BEGIN Provided material

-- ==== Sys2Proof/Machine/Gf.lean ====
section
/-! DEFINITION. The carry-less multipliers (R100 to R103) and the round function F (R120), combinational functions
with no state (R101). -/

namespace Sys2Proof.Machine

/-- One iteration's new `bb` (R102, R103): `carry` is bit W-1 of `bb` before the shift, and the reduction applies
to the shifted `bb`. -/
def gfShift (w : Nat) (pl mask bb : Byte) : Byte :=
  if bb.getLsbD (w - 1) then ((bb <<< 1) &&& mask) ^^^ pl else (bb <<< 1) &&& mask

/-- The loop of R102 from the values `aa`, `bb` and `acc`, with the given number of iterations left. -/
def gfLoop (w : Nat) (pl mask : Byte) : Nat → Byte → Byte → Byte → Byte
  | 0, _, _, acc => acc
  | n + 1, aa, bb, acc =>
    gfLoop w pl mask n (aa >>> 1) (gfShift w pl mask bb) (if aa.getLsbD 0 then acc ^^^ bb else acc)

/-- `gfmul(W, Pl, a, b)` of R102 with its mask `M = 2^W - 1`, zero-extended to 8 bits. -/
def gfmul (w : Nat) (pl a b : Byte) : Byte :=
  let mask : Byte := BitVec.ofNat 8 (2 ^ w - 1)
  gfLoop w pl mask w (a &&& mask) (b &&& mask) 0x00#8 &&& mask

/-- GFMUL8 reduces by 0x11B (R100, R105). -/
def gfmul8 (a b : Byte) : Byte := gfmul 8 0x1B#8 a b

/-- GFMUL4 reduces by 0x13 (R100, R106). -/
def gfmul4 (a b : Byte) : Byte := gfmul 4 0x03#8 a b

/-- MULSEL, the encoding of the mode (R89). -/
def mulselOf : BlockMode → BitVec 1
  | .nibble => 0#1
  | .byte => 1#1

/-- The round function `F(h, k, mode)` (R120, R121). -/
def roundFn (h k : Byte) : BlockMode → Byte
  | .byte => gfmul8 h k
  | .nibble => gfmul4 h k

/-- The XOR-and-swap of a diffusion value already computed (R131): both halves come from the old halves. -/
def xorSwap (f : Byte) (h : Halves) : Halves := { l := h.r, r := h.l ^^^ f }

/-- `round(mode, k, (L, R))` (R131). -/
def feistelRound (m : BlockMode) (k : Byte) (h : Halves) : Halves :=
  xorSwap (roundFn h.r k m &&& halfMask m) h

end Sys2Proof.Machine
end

END Provided material
BEGIN Provided material

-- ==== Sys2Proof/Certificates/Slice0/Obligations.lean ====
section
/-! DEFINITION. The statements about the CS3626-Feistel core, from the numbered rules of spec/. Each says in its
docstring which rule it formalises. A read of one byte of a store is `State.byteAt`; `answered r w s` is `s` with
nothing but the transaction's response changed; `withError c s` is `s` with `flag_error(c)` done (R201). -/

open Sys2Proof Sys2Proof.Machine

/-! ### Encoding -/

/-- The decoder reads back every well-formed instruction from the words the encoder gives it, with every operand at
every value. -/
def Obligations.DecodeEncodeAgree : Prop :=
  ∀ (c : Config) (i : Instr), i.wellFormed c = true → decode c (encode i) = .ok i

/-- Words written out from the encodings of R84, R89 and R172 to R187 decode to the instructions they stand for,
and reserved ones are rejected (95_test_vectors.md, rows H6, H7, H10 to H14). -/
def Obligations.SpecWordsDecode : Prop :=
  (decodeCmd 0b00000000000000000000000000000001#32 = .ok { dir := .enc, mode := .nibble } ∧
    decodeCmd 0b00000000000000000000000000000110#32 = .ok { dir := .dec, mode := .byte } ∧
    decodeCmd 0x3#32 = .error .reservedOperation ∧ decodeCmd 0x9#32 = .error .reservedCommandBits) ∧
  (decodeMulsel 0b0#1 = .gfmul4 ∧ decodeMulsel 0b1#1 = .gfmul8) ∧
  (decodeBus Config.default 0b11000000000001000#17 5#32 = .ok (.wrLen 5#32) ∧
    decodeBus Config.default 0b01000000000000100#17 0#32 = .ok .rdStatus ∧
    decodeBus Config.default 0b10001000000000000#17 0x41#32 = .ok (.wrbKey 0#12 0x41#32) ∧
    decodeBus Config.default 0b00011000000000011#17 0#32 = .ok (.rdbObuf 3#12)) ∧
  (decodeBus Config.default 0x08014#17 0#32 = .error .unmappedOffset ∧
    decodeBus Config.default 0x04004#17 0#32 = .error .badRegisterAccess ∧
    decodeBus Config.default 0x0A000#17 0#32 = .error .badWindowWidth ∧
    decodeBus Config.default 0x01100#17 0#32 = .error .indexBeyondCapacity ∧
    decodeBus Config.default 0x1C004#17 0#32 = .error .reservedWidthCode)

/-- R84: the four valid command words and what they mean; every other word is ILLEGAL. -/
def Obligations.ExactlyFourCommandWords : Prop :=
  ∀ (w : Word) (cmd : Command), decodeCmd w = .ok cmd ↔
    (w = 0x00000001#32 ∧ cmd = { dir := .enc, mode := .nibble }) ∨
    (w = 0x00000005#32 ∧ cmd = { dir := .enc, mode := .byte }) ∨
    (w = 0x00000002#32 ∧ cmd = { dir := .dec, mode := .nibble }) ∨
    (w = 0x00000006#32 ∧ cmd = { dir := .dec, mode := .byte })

END Provided material
BEGIN Provided material

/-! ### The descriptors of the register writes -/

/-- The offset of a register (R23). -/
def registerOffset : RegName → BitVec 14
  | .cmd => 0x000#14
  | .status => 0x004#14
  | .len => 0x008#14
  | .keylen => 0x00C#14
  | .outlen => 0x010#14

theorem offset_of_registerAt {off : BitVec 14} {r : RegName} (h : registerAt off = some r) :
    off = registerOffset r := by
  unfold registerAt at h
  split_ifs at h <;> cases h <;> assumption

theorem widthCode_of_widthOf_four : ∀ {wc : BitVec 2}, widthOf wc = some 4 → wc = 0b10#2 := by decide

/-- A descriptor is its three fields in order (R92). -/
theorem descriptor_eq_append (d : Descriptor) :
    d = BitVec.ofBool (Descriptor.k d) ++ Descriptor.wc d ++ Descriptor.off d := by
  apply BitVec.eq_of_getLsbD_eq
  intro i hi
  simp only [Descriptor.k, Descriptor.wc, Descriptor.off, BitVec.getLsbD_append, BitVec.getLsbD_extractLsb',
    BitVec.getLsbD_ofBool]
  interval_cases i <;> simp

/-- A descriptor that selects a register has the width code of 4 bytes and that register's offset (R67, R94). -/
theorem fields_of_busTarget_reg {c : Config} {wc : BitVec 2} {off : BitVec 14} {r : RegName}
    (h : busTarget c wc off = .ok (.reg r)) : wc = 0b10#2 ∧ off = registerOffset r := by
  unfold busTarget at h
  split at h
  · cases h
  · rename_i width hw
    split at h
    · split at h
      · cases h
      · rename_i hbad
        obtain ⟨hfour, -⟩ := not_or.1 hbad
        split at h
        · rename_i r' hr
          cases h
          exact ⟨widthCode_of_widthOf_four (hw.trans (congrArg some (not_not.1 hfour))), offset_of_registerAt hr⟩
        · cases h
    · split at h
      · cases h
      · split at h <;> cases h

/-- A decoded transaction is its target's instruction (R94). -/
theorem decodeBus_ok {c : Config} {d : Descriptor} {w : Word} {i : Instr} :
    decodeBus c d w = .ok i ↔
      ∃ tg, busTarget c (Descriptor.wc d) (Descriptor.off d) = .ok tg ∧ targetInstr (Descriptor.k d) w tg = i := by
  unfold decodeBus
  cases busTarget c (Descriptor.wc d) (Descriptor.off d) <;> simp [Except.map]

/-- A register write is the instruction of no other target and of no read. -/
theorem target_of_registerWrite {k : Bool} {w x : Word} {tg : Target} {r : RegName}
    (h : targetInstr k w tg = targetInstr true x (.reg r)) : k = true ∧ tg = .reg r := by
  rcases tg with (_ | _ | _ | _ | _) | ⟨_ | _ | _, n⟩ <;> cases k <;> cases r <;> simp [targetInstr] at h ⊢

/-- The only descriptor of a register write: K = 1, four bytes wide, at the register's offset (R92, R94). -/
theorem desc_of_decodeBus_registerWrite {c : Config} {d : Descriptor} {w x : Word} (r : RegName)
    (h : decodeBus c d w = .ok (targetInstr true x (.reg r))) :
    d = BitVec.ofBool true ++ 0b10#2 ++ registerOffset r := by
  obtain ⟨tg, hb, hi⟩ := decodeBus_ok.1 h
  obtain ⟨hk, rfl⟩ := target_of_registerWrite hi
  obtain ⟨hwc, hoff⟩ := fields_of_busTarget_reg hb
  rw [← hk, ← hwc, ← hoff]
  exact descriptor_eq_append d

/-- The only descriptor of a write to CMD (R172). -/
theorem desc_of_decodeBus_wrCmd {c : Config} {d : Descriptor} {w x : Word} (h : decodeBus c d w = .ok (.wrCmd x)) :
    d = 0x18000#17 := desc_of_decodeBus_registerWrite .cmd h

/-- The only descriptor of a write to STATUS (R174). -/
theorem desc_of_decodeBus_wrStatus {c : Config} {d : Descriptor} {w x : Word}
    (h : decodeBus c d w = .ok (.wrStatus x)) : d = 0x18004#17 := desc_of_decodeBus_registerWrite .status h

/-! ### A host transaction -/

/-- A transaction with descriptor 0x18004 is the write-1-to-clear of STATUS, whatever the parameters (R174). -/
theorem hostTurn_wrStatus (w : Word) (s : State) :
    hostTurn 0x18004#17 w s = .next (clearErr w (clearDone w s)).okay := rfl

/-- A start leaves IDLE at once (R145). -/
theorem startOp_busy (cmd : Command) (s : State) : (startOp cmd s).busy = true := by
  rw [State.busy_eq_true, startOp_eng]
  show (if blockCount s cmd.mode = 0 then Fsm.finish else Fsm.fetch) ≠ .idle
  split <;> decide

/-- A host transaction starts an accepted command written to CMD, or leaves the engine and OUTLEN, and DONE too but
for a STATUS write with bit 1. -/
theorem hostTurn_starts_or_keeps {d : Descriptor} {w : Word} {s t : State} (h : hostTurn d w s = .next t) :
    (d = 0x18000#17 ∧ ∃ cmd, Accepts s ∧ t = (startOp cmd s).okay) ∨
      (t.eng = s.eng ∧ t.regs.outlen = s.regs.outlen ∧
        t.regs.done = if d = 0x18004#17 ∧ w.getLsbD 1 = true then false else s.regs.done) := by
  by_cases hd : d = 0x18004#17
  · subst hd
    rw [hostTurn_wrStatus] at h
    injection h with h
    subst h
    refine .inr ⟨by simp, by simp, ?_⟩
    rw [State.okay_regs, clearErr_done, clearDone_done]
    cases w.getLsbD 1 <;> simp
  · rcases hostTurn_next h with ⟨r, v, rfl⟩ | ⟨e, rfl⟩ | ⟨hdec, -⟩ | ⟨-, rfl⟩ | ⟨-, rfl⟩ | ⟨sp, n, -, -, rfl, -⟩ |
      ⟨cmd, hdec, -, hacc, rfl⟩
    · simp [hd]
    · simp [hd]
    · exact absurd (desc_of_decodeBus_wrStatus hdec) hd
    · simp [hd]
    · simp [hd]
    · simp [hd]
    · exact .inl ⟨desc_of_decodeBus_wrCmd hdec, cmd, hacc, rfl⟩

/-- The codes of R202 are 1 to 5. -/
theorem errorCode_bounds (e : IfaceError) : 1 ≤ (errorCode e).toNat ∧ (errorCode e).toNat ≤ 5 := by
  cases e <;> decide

END Provided material

*Description of the task:* The reply should consist solely of the lines above from the one that has "injection h with h" through the one that has "cases e <;> decide", reproduced exactly.

*Answer to this problem:*
    injection h with h
    subst h
    refine .inr ⟨by simp, by simp, ?_⟩
    rw [State.okay_regs, clearErr_done, clearDone_done]
    cases w.getLsbD 1 <;> simp
  · rcases hostTurn_next h with ⟨r, v, rfl⟩ | ⟨e, rfl⟩ | ⟨hdec, -⟩ | ⟨-, rfl⟩ | ⟨-, rfl⟩ | ⟨sp, n, -, -, rfl, -⟩ |
      ⟨cmd, hdec, -, hacc, rfl⟩
    · simp [hd]
    · simp [hd]
    · exact absurd (desc_of_decodeBus_wrStatus hdec) hd
    · simp [hd]
    · simp [hd]
    · simp [hd]
    · exact .inl ⟨desc_of_decodeBus_wrCmd hdec, cmd, hacc, rfl⟩

/-- The codes of R202 are 1 to 5. -/
theorem errorCode_bounds (e : IfaceError) : 1 ≤ (errorCode e).toNat ∧ (errorCode e).toNat ≤ 5 := by
  cases e <;> decide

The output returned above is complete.